▶ Required action: Of all the lines in the entries, how many carry the word "Instr"? The reply is that number and no more.

▶ Stored data:

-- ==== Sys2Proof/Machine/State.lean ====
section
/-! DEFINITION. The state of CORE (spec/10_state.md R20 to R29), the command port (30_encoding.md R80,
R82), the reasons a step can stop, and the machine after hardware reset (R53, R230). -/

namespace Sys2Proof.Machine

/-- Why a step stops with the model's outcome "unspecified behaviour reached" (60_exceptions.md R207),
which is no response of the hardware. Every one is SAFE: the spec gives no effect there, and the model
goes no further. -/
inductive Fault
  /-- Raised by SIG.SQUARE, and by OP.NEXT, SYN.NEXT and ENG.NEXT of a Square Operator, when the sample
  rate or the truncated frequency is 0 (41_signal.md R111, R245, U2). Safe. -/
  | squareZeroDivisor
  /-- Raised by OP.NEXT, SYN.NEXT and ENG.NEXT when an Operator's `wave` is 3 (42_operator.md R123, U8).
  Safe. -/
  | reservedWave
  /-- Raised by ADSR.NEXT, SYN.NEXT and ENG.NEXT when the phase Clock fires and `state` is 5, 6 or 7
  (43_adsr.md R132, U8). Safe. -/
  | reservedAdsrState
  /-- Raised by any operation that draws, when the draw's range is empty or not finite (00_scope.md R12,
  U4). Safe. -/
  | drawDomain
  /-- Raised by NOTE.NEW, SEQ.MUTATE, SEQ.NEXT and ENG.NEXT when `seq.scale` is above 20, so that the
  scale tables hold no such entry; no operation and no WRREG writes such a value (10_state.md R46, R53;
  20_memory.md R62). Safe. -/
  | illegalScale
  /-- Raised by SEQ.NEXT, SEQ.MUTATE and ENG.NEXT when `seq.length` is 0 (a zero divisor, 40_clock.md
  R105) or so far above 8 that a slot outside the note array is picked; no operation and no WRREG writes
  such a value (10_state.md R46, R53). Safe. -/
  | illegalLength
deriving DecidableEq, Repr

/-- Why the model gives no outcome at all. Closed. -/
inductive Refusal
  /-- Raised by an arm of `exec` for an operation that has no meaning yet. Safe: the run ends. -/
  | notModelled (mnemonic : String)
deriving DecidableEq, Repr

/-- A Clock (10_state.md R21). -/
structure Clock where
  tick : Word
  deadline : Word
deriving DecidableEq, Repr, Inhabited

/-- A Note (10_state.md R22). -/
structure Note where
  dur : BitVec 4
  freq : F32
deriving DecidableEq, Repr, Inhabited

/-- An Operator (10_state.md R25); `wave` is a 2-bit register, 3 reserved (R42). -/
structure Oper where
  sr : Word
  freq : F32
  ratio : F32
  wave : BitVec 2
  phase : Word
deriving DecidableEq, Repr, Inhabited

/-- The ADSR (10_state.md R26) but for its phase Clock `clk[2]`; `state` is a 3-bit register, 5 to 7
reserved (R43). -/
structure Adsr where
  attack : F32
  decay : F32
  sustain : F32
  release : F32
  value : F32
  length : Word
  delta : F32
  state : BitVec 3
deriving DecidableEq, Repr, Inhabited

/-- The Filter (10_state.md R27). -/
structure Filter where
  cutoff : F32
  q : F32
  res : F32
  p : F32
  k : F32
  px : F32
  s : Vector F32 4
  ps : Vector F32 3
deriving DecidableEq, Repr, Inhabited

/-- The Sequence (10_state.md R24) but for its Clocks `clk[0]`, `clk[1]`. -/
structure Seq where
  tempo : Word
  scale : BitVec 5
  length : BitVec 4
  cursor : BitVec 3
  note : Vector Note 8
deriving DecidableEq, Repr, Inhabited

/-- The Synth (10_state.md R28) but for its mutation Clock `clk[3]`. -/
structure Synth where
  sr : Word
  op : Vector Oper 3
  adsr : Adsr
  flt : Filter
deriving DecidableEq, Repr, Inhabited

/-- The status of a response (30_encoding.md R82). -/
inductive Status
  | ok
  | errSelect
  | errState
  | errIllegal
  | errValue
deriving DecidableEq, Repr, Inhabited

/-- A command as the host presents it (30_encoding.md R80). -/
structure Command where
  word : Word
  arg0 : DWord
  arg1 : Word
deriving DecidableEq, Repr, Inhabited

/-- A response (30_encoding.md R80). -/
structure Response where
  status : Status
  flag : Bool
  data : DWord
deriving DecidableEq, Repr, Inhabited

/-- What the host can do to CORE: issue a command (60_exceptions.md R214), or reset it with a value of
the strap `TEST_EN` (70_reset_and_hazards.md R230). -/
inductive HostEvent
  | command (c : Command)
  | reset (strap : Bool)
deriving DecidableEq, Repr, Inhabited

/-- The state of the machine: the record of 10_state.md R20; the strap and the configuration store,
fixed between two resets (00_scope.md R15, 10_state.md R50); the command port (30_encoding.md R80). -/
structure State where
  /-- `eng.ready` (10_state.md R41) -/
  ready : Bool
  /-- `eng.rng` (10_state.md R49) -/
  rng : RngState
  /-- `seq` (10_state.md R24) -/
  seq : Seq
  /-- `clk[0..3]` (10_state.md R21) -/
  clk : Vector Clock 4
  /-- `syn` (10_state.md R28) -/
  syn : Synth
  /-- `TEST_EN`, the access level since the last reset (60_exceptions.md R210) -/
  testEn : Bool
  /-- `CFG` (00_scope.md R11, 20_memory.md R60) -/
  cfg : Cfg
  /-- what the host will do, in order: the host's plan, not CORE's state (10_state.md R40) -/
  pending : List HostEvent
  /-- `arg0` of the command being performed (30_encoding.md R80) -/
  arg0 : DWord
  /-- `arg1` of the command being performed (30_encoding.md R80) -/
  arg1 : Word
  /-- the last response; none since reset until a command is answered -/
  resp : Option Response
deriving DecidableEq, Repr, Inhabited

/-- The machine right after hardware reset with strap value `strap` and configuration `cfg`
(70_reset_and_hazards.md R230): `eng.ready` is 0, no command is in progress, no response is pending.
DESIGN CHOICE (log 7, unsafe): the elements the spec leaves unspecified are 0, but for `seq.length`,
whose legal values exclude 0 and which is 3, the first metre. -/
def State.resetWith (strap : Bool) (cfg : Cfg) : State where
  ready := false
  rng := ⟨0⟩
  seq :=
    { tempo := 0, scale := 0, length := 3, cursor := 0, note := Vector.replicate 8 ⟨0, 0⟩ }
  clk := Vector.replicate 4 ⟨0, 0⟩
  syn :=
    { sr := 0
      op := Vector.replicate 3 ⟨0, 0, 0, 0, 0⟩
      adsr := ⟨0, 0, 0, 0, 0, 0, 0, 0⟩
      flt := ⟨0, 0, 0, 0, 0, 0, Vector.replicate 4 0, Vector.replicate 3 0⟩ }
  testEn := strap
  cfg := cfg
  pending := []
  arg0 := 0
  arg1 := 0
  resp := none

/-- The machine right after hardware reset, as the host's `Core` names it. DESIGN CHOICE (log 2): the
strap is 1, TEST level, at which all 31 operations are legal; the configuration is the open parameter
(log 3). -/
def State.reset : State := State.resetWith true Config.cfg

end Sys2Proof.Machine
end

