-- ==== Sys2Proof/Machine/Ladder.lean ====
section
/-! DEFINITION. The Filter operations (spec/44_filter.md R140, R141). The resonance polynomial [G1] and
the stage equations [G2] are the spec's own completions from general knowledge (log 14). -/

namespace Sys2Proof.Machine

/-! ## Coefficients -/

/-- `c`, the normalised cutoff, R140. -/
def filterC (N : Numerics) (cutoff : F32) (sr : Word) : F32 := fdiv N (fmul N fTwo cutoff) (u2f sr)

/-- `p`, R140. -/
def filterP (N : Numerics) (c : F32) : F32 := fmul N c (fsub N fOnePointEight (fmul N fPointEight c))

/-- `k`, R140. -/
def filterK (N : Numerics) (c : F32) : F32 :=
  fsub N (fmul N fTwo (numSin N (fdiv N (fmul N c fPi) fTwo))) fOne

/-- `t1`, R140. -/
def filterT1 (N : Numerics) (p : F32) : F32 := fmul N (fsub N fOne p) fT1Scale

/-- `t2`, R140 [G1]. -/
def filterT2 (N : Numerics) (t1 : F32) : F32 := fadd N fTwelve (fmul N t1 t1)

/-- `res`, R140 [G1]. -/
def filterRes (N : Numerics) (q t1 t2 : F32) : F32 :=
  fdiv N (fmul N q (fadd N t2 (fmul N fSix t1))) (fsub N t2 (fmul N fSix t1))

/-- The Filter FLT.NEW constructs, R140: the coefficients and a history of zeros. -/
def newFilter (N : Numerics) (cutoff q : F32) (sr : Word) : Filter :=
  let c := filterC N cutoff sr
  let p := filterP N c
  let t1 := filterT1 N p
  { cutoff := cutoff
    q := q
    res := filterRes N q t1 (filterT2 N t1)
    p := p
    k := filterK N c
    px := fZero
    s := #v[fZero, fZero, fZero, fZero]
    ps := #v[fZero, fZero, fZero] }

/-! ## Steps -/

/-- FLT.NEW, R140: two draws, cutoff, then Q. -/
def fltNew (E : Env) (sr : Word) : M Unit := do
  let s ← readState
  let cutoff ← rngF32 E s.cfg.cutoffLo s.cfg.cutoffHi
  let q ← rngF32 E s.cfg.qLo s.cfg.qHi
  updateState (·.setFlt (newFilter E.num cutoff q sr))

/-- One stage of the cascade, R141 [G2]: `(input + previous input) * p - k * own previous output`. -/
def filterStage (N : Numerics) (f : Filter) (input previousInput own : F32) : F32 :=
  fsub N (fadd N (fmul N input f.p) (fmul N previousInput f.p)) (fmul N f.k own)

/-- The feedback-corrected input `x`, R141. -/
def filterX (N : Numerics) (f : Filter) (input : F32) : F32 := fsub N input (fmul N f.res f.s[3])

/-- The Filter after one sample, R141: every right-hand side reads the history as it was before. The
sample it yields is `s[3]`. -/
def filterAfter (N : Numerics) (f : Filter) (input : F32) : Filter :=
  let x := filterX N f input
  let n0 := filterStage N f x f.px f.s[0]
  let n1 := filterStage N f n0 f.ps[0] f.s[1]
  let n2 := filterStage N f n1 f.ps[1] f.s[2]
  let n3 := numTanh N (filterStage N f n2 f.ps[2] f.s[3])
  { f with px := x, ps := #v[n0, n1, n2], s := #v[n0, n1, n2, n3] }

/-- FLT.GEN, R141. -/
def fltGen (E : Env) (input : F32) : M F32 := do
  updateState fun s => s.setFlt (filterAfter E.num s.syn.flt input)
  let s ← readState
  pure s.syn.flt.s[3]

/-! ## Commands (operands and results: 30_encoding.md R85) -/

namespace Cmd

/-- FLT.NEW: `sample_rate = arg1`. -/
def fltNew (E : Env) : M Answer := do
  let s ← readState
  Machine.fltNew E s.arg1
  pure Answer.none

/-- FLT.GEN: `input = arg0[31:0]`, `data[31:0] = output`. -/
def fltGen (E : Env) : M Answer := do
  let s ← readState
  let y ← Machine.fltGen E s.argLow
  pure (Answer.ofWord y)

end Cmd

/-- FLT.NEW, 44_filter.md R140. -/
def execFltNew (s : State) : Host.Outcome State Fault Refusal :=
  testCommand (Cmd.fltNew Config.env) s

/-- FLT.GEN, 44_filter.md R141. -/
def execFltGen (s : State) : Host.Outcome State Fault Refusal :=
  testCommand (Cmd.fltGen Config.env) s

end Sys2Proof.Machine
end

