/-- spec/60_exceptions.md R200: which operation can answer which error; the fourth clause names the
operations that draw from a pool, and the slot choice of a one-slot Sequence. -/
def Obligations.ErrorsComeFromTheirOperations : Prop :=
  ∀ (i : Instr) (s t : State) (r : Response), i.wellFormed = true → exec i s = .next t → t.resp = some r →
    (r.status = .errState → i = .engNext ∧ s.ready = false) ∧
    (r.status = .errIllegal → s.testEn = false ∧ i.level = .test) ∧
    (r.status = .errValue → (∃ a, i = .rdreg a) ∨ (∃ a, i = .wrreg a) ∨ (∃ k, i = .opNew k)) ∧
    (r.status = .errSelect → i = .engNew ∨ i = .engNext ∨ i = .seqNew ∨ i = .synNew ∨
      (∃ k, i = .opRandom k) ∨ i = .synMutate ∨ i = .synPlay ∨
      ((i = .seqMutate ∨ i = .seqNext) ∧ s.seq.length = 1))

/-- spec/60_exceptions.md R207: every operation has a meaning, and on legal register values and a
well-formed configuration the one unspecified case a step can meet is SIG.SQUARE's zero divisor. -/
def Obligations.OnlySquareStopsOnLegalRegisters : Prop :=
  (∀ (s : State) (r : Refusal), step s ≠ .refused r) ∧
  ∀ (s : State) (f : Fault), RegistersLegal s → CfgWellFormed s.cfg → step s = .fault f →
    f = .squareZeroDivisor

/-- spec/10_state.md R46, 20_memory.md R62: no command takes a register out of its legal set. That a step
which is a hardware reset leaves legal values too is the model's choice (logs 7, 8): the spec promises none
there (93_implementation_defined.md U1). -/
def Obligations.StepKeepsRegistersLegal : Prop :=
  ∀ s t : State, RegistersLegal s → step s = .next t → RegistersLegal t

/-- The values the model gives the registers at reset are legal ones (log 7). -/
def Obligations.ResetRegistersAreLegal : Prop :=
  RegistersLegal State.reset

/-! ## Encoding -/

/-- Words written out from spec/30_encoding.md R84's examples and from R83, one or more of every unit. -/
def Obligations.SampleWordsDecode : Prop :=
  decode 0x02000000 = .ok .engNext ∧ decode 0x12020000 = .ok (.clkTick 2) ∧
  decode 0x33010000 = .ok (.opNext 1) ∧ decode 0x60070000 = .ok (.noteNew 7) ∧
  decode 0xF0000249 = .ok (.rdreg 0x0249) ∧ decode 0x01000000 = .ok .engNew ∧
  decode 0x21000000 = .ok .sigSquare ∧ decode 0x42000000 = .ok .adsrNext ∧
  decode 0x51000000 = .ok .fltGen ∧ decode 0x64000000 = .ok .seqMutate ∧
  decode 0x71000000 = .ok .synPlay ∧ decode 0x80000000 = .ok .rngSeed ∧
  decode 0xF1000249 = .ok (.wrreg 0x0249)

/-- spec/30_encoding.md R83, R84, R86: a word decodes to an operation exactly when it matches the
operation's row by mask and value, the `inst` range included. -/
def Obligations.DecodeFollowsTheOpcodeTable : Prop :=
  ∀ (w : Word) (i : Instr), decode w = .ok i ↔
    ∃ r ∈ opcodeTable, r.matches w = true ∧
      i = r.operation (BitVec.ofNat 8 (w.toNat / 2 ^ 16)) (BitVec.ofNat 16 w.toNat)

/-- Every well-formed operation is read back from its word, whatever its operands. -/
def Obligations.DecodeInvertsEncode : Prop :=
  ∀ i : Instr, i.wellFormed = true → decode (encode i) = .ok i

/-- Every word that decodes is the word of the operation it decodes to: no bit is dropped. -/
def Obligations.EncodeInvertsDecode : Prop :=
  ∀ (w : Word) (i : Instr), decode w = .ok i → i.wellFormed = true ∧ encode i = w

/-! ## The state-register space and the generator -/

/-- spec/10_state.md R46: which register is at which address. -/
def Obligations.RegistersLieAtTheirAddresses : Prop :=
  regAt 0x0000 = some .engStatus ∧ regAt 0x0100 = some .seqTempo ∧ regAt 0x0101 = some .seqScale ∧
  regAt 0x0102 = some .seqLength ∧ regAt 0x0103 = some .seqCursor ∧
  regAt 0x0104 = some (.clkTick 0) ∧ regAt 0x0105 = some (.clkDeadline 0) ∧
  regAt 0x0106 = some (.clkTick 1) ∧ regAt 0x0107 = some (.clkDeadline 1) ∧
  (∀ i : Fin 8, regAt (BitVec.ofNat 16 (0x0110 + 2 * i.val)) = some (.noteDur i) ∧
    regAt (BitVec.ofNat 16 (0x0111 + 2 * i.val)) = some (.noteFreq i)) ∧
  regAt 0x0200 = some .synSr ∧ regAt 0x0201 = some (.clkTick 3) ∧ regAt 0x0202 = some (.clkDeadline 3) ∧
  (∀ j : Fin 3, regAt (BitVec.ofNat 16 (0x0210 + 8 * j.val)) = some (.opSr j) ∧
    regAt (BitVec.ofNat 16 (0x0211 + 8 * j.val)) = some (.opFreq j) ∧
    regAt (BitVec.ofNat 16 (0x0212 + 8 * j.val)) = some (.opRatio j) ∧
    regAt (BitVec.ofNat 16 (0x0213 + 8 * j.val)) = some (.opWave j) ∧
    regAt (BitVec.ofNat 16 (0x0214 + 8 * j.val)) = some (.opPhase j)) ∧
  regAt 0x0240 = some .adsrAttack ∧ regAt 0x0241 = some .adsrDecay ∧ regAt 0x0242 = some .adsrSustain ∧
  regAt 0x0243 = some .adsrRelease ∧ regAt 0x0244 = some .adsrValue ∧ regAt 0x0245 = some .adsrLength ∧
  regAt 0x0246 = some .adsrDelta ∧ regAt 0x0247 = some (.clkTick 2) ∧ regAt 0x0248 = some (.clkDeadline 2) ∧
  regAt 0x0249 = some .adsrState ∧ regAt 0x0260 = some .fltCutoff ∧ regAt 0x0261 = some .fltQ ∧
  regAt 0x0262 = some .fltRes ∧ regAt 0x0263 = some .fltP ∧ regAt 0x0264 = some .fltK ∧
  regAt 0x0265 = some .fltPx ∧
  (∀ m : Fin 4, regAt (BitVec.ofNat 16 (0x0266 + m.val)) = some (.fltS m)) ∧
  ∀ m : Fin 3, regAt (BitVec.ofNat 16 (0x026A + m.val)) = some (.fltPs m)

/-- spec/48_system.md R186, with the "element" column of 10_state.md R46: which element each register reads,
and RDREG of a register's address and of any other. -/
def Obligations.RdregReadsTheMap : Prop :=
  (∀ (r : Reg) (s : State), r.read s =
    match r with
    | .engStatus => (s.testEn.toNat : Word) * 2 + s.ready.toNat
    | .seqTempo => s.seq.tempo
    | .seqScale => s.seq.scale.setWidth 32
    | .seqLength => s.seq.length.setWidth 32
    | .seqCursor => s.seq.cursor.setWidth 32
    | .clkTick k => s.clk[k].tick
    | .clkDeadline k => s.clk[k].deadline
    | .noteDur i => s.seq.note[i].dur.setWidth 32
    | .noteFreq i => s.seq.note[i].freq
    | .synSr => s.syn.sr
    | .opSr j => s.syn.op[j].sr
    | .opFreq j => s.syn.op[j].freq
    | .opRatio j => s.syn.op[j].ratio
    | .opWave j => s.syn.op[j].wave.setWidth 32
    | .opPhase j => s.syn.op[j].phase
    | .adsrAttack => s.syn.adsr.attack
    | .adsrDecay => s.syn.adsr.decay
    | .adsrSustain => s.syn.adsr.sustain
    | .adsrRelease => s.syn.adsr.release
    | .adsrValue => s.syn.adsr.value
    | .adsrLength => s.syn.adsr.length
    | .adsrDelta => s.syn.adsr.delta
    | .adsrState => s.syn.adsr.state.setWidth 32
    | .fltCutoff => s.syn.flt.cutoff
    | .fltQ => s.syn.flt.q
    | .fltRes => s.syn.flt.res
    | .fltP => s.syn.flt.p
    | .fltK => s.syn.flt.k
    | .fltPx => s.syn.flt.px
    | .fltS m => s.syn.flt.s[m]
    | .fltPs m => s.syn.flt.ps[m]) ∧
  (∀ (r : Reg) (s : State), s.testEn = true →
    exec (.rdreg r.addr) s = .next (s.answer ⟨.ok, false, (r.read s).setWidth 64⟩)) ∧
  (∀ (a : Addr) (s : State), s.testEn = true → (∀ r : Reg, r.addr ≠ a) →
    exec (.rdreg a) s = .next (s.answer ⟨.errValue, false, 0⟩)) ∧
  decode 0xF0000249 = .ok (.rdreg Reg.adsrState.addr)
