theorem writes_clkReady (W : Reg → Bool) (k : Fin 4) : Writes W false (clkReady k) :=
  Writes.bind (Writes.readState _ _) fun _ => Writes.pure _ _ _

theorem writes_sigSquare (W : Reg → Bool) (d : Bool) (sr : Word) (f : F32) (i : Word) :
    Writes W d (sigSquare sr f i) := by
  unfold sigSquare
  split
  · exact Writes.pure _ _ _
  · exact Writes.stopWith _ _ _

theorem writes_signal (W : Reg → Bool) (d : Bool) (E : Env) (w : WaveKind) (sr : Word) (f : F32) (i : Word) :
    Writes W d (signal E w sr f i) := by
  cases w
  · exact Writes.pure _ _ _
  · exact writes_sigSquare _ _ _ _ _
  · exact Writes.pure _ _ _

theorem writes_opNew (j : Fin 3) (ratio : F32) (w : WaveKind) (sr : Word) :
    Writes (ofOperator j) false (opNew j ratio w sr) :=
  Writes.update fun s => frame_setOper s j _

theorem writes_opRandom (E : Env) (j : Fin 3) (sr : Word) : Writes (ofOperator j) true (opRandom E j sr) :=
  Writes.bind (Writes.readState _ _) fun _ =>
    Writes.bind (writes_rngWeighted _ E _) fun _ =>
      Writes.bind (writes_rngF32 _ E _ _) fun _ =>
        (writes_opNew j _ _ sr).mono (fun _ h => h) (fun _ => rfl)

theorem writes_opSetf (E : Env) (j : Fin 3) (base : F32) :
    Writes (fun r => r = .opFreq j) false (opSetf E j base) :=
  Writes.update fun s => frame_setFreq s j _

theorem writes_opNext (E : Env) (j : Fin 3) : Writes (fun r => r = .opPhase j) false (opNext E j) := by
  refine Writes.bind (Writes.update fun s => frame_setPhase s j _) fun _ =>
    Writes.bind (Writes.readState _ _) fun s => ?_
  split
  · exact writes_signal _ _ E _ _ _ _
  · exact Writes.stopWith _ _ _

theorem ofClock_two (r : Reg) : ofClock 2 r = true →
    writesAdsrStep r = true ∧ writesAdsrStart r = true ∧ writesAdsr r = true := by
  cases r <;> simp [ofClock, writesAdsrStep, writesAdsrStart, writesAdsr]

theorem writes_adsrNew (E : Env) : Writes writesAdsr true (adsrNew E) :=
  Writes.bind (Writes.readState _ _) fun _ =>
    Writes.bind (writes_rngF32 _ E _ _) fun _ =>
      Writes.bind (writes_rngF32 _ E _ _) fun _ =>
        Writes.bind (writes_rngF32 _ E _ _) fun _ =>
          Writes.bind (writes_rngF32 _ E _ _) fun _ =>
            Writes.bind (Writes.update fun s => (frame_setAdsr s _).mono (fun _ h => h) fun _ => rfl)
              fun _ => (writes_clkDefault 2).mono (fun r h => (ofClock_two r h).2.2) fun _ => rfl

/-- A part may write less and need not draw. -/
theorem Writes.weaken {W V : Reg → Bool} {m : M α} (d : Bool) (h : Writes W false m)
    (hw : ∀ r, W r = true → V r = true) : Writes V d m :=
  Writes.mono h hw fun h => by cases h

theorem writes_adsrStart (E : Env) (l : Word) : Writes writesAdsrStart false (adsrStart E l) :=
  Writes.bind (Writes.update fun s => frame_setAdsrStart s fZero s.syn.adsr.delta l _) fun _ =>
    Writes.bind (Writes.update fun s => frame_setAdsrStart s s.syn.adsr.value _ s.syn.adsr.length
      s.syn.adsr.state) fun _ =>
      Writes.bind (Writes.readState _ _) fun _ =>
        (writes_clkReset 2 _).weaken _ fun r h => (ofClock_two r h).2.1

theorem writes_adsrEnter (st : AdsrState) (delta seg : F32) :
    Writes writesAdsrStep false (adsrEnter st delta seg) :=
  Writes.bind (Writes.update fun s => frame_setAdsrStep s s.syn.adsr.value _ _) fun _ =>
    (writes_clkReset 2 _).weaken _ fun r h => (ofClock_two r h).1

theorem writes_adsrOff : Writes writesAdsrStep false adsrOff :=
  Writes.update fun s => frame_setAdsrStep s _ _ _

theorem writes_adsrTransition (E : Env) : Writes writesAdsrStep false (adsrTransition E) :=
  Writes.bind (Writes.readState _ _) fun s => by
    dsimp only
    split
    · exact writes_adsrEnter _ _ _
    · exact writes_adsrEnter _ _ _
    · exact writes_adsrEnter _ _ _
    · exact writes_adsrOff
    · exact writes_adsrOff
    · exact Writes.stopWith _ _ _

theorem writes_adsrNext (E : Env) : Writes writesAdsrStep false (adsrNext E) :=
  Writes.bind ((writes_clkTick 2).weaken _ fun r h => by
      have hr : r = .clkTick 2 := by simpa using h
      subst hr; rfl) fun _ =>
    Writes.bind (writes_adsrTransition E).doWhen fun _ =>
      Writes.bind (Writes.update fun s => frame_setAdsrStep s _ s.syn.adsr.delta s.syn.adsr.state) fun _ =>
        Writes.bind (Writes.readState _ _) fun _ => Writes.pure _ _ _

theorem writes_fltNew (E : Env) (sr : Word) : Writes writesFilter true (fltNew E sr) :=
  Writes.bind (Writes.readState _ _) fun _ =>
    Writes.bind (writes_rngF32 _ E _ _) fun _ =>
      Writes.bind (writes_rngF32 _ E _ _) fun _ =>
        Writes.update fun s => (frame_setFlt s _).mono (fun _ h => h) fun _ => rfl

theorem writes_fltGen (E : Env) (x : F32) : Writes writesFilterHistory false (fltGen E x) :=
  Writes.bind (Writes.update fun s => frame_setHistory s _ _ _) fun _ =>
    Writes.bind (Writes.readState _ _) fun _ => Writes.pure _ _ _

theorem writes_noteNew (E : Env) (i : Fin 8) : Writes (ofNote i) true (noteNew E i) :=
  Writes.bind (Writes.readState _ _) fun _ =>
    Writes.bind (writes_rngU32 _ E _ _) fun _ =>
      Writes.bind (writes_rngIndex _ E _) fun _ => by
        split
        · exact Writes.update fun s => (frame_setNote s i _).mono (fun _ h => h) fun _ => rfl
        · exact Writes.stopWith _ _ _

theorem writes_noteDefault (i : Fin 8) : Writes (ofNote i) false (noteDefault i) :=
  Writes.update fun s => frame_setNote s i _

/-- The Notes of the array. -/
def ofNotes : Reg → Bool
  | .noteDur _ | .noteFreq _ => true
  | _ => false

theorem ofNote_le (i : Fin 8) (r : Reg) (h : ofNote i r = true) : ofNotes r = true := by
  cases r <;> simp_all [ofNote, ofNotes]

▶ Answer area: 4